◆ **TO DO**:
Two lines in the data below mark the range: the one with "abbrev lenBits : Nat := 16" and the one with "How far the". Return both, along with every line between them, exactly.

◆ **INFORMATION GIVEN**:
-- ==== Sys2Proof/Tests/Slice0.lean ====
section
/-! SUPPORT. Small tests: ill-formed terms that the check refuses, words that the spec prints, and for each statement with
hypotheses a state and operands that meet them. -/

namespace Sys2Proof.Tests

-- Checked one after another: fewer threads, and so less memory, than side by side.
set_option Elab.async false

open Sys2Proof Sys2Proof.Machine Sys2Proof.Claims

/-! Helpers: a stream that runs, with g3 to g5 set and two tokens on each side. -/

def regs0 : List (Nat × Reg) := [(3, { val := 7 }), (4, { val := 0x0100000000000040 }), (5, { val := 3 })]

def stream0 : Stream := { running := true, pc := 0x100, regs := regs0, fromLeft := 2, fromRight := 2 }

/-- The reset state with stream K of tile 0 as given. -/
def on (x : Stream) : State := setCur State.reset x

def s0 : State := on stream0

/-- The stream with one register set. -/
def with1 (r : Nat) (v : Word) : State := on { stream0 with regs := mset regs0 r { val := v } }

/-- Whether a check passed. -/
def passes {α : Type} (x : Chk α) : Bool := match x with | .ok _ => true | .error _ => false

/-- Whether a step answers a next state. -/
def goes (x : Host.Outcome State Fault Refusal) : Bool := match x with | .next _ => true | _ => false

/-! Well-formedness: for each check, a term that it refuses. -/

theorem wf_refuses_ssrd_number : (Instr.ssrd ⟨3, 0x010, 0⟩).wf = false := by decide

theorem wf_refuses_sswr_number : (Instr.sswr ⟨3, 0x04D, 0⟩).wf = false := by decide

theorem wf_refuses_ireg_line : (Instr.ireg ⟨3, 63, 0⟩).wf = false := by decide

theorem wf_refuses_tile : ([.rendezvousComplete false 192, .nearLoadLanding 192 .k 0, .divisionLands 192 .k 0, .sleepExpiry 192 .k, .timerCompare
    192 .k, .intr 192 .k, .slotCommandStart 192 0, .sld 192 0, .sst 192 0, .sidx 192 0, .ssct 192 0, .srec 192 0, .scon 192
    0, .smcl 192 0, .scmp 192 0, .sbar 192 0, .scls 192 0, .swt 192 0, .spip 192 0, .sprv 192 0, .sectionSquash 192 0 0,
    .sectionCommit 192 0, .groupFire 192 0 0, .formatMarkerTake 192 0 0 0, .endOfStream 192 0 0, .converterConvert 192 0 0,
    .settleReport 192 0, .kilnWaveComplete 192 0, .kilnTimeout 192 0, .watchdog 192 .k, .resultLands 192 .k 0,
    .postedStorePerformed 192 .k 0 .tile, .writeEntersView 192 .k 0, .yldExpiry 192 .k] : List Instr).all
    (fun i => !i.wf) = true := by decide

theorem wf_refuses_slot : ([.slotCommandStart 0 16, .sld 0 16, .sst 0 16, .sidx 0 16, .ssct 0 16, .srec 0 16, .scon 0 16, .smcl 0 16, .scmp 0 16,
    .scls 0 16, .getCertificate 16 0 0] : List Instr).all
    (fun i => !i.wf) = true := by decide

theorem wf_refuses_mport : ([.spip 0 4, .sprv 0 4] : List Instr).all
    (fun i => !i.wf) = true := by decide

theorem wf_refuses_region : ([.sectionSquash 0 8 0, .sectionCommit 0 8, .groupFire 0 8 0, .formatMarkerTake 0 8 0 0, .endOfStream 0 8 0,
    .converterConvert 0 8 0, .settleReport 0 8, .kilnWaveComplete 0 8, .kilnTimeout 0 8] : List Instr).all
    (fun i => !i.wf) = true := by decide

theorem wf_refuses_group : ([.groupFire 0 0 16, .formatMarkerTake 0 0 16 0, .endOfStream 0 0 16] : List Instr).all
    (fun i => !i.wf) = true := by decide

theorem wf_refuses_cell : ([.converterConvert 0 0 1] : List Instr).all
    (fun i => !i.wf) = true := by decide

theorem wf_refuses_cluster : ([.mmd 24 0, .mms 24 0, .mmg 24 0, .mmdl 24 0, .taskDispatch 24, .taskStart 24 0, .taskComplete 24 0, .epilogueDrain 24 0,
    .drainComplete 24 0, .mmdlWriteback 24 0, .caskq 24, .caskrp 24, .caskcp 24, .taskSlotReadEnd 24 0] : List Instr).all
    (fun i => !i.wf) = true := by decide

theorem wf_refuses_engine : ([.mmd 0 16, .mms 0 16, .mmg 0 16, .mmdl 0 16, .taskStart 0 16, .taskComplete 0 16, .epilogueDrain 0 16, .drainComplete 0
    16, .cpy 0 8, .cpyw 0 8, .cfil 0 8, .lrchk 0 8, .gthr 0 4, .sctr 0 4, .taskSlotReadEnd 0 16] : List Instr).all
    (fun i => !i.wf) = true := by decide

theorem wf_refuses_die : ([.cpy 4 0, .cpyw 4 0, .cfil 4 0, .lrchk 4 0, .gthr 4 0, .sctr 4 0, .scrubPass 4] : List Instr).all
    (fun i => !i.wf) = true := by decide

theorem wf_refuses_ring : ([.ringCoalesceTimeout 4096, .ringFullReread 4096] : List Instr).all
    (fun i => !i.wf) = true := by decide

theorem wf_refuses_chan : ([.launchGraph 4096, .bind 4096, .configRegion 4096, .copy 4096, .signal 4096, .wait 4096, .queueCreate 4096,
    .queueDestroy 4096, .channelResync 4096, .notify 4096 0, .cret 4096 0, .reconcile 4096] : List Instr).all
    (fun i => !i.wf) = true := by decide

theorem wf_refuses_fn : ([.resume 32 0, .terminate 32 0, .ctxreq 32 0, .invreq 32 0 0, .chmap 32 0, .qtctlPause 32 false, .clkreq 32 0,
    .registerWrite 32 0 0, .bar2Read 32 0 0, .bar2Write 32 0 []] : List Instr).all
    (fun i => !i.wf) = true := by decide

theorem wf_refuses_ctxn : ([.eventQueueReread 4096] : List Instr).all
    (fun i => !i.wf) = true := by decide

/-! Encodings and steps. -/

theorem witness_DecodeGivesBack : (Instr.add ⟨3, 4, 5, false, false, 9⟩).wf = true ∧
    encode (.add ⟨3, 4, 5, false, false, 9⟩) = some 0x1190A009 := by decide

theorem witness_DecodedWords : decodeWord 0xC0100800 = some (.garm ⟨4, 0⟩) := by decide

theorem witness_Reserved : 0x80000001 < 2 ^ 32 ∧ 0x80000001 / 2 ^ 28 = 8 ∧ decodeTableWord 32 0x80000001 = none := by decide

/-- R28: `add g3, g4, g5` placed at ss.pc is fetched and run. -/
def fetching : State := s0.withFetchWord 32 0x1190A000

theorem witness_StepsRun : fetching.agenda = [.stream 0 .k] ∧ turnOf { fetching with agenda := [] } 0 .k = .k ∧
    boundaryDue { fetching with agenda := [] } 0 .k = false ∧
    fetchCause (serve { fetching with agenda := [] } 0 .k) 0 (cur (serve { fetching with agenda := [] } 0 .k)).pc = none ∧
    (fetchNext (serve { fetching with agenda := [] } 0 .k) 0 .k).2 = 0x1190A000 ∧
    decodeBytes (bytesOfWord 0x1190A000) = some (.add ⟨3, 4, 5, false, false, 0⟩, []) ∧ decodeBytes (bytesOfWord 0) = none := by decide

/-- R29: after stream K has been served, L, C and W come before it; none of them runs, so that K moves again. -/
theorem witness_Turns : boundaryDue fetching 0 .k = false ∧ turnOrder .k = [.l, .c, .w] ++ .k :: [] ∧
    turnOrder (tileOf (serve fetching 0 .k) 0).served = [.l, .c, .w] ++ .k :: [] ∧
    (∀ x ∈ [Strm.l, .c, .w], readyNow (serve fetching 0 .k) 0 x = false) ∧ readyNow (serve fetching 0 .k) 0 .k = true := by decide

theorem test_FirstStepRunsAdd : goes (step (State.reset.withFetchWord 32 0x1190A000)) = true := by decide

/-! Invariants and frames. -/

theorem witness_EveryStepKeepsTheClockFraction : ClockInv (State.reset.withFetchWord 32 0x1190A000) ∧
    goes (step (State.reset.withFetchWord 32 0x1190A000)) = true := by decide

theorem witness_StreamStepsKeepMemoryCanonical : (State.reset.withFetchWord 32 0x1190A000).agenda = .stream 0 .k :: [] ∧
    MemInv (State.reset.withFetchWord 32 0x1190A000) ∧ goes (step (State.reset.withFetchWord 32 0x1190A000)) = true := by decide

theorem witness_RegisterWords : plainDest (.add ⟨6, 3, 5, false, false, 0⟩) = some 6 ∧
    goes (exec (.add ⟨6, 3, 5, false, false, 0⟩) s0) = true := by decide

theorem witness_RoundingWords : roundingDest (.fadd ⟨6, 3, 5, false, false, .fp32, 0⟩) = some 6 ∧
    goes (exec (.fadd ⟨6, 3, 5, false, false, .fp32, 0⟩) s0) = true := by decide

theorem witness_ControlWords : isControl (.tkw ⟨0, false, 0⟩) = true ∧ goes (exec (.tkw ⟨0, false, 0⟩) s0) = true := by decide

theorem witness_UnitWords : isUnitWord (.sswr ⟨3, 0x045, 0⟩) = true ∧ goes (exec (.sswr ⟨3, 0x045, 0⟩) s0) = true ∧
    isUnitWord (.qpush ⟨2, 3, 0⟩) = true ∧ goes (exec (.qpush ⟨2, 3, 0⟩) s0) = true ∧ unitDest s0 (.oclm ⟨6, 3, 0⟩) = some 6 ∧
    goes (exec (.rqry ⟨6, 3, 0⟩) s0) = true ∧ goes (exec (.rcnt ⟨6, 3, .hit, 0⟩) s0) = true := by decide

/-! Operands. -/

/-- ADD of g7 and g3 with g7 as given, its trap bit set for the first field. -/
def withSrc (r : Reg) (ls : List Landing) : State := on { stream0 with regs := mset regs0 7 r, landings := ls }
---
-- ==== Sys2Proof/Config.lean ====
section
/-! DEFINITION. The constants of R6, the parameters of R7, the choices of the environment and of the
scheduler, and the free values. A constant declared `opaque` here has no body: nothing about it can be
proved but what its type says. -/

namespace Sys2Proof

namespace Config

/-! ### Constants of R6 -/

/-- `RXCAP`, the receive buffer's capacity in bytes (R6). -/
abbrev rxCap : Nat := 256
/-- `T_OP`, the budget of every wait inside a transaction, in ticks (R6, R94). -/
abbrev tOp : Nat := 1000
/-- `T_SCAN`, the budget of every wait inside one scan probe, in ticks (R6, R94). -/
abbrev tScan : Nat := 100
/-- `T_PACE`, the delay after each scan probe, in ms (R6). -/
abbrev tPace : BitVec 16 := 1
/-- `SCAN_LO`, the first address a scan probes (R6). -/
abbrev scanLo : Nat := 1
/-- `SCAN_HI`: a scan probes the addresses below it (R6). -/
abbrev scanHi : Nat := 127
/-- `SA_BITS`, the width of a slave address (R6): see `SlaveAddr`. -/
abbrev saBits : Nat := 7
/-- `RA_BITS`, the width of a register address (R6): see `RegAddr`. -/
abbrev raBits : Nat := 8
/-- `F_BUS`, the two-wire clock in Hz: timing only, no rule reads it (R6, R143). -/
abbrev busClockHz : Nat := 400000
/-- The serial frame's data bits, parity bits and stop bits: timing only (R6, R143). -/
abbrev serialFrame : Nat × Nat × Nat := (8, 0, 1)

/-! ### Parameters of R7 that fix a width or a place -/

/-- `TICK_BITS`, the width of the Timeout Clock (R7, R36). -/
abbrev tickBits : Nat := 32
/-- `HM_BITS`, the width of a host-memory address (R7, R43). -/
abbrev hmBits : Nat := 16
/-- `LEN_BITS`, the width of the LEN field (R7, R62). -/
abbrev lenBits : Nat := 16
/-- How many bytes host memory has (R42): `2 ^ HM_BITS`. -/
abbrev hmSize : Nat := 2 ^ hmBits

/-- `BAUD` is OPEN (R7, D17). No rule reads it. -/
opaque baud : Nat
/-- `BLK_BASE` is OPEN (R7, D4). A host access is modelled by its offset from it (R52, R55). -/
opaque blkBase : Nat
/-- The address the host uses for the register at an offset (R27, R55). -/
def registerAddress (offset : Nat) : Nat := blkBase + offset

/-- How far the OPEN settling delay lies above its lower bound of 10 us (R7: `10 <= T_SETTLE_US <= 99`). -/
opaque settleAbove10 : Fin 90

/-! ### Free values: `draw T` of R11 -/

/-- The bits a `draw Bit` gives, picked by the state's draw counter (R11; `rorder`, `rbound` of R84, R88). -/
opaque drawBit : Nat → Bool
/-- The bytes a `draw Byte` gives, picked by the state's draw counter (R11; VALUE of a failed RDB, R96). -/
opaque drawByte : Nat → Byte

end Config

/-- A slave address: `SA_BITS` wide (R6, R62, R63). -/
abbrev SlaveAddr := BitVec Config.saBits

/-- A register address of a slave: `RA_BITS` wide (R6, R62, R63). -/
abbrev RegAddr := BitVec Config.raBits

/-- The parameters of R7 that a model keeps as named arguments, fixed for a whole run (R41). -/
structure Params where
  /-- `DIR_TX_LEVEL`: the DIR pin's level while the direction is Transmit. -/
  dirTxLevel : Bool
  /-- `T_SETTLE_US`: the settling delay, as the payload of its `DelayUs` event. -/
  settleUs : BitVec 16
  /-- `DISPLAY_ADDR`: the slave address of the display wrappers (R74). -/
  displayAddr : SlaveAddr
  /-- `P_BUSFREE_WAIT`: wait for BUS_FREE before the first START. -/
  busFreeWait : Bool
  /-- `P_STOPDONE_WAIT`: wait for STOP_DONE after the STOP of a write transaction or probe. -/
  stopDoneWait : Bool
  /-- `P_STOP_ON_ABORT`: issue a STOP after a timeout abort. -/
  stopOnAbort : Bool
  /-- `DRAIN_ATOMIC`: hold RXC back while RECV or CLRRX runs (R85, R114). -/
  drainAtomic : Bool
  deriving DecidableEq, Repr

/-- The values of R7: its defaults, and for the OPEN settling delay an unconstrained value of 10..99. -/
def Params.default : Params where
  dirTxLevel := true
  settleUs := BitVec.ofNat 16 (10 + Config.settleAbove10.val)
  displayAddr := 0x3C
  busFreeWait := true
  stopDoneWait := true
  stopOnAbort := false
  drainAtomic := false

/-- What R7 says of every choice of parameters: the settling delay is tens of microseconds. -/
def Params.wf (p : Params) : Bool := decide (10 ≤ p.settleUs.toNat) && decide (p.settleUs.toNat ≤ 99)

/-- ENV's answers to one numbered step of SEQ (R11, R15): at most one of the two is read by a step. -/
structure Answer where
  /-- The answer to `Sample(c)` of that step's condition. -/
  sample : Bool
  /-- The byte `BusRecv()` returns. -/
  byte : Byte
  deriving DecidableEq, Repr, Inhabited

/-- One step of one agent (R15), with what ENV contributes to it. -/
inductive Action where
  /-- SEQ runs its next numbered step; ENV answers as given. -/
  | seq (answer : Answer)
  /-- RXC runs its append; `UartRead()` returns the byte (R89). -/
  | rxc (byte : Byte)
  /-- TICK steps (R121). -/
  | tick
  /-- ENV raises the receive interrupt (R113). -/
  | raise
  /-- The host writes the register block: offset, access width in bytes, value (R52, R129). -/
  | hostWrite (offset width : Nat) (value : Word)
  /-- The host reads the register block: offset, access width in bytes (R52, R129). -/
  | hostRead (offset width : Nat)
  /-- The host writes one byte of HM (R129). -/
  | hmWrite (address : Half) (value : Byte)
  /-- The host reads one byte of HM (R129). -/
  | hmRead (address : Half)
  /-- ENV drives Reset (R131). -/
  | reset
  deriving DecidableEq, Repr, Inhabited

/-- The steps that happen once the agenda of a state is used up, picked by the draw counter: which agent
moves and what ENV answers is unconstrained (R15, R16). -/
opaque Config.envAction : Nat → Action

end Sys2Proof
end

◆ **RESPONSE**:
abbrev lenBits : Nat := 16
/-- How many bytes host memory has (R42): `2 ^ HM_BITS`. -/
abbrev hmSize : Nat := 2 ^ hmBits

/-- `BAUD` is OPEN (R7, D17). No rule reads it. -/
opaque baud : Nat
/-- `BLK_BASE` is OPEN (R7, D4). A host access is modelled by its offset from it (R52, R55). -/
opaque blkBase : Nat
/-- The address the host uses for the register at an offset (R27, R55). -/
def registerAddress (offset : Nat) : Nat := blkBase + offset

/-- How far the OPEN settling delay lies above its lower bound of 10 us (R7: `10 <= T_SETTLE_US <= 99`). -/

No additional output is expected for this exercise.